• WHAT TO DO:
Count how many lines of the listing contain "fromBe", then give that number and nothing more.

• GIVEN RECORDS:
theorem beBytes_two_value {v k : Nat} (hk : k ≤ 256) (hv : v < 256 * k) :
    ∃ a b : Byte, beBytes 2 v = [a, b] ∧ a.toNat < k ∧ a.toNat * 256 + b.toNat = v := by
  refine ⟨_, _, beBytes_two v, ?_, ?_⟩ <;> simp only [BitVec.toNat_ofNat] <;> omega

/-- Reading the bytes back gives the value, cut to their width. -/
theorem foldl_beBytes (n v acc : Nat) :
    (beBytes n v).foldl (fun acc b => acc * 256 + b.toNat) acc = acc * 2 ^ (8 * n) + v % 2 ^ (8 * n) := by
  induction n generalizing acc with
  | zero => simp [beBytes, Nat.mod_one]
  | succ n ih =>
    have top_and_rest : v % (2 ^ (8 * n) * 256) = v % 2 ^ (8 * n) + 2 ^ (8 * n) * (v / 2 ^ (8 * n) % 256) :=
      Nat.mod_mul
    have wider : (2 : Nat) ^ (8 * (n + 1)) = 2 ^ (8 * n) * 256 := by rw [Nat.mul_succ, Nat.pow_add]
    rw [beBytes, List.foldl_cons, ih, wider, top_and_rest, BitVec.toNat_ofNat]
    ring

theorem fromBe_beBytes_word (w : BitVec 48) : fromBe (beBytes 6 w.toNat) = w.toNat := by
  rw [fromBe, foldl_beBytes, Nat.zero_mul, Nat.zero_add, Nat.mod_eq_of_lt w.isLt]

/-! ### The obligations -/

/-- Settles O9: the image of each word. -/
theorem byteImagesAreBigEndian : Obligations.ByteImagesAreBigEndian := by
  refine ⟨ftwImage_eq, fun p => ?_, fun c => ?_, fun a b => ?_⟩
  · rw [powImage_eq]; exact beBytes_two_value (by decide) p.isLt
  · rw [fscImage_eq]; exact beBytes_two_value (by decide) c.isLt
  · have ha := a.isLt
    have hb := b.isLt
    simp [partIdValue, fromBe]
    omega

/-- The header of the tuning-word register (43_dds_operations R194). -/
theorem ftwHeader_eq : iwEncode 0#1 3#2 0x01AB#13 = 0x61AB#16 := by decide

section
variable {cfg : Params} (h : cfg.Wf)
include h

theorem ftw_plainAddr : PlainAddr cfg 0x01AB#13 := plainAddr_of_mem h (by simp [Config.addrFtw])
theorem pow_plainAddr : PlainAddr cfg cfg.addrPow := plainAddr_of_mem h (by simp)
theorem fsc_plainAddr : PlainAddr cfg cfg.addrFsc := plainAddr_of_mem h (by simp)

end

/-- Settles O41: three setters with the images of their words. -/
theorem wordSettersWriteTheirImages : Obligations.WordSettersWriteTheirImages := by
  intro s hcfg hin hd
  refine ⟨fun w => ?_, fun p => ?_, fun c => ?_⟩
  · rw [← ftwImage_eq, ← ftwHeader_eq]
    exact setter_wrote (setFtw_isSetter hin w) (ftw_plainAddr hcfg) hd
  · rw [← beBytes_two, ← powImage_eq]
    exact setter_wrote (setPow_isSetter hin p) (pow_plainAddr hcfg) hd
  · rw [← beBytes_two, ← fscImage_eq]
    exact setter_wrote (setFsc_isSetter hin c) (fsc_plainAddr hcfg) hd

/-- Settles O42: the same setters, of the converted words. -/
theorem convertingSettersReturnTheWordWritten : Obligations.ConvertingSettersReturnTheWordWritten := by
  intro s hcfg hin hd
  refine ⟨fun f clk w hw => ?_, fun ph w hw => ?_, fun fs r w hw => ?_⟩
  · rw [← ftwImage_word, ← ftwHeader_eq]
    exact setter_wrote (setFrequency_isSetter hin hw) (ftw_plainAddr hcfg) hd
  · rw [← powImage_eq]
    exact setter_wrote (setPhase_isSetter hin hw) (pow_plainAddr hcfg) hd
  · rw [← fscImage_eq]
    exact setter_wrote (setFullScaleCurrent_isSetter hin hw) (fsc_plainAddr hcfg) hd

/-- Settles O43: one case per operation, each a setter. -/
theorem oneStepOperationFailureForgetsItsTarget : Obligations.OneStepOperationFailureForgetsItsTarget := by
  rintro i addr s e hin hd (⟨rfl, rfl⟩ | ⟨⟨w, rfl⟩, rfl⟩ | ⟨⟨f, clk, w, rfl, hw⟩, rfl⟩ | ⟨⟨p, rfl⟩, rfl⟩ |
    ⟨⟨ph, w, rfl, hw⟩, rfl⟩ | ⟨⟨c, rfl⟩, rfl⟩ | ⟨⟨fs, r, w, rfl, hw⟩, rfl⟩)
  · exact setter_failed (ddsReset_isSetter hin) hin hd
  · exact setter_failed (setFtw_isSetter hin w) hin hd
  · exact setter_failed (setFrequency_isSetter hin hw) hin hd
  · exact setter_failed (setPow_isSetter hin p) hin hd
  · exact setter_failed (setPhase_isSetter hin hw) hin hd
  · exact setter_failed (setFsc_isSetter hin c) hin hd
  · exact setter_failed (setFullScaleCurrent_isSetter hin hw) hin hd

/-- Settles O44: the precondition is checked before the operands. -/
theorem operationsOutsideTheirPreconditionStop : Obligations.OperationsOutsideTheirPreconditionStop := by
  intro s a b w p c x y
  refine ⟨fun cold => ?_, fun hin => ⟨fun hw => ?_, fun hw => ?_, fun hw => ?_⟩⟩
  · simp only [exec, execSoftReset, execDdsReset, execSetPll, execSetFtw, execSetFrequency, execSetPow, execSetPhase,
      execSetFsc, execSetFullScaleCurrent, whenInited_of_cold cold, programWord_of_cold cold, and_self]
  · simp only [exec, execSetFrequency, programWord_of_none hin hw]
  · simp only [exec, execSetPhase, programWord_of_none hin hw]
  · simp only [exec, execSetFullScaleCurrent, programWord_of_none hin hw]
---
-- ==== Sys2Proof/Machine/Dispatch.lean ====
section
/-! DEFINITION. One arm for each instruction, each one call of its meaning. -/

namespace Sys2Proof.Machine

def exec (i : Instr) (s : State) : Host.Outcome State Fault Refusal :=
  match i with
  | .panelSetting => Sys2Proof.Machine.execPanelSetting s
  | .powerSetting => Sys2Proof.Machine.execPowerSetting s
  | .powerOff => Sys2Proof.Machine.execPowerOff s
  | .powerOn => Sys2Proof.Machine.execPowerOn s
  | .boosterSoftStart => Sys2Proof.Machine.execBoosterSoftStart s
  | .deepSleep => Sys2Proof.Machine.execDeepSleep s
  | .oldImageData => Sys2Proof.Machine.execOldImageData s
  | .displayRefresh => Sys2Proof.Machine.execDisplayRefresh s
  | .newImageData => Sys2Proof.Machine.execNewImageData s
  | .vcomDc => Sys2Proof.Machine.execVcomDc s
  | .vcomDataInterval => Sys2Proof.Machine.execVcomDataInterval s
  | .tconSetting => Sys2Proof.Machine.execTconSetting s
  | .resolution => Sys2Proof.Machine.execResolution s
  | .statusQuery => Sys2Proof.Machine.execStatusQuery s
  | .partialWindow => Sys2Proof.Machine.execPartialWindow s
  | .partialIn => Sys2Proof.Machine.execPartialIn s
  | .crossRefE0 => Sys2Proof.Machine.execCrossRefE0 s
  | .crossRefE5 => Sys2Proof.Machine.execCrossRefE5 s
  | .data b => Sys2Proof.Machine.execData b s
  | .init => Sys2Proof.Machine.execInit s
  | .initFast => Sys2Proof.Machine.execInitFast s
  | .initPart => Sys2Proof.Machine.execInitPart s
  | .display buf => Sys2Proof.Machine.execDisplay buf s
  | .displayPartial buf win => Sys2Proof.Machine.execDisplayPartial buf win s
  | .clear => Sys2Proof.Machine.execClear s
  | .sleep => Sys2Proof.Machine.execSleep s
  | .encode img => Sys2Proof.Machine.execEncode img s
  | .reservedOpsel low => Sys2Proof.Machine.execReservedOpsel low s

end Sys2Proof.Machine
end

• ANSWER FOR THIS EXERCISE:
3